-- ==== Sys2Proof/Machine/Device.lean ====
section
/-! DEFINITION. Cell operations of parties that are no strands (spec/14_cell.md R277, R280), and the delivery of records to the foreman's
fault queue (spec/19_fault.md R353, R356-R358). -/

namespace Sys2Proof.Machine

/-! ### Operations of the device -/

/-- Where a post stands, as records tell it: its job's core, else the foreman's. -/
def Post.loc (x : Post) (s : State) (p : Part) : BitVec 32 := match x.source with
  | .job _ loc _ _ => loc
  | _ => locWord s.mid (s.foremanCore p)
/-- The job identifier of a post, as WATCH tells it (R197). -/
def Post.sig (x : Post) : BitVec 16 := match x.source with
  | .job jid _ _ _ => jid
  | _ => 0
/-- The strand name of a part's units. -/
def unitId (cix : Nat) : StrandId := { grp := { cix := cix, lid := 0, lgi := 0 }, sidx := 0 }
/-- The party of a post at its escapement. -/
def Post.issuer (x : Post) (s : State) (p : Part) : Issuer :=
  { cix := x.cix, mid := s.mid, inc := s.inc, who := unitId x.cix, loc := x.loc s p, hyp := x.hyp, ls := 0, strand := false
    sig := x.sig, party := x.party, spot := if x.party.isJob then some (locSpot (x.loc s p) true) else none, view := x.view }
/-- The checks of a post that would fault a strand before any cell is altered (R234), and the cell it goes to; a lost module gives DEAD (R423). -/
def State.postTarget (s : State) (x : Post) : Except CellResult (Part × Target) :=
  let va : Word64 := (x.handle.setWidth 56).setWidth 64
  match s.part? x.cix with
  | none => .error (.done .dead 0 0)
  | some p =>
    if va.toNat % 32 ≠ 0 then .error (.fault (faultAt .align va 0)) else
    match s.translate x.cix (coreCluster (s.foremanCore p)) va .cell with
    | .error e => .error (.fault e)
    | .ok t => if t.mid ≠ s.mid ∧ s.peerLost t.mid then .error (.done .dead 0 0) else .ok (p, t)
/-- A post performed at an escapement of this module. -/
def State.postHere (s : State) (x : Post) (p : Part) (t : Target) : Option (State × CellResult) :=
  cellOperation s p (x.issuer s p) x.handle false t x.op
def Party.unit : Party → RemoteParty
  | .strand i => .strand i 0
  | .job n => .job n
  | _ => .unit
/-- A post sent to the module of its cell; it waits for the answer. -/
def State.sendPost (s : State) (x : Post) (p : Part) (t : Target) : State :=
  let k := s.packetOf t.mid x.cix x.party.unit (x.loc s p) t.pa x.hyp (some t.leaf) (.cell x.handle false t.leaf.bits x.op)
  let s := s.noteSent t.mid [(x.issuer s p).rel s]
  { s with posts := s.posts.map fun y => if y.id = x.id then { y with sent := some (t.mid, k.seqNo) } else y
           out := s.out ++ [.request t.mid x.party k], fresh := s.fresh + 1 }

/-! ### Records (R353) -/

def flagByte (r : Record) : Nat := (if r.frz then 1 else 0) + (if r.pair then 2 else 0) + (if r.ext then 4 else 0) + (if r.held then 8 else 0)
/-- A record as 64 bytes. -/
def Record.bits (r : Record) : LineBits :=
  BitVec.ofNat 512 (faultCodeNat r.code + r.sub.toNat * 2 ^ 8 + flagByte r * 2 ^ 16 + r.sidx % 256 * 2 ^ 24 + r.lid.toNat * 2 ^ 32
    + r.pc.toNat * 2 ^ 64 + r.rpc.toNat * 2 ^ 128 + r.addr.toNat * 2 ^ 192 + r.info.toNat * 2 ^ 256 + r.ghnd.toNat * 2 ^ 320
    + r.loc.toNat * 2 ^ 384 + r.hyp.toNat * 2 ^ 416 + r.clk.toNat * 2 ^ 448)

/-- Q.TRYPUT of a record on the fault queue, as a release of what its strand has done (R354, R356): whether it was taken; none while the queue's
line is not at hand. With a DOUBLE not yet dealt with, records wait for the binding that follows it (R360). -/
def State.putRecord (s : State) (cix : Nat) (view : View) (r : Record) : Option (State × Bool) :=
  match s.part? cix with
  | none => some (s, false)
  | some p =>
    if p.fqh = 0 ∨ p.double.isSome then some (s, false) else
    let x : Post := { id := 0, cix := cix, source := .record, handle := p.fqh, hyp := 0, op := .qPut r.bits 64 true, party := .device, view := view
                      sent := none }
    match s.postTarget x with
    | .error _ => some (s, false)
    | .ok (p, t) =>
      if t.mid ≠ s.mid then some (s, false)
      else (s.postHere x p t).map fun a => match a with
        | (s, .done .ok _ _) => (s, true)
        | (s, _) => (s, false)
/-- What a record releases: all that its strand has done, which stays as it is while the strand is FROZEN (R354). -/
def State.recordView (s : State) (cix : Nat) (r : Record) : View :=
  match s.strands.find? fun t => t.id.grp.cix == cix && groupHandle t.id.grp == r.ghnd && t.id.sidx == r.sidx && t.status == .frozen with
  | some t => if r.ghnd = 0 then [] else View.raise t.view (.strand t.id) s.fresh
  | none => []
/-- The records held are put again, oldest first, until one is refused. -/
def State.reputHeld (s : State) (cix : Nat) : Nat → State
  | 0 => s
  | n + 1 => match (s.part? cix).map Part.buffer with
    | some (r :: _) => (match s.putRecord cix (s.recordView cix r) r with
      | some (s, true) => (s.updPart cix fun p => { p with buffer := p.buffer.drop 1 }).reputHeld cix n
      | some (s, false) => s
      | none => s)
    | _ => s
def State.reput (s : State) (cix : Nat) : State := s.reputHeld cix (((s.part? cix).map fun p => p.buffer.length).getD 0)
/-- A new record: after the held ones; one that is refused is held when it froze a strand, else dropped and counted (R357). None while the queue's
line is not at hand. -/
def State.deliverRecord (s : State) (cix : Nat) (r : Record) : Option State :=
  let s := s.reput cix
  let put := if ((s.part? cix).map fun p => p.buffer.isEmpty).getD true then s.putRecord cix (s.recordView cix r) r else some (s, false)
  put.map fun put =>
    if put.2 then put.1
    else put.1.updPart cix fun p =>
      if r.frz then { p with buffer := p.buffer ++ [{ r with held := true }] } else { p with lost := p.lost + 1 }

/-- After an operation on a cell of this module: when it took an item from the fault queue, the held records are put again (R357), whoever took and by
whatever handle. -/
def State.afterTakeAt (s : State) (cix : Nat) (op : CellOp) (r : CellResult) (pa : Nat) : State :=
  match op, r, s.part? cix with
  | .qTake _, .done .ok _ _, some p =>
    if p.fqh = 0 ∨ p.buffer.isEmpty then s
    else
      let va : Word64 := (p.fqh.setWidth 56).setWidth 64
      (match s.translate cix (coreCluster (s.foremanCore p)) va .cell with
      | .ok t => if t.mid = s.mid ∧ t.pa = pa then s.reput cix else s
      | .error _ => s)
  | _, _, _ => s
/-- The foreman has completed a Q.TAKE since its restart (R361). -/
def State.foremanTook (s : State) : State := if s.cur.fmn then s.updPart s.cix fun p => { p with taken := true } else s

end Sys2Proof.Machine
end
────────────────────────────────────────
_What the task requires_.
Every line in the entries that contains the word "this" should be counted, and the total stated alone.

_Written solution_.
2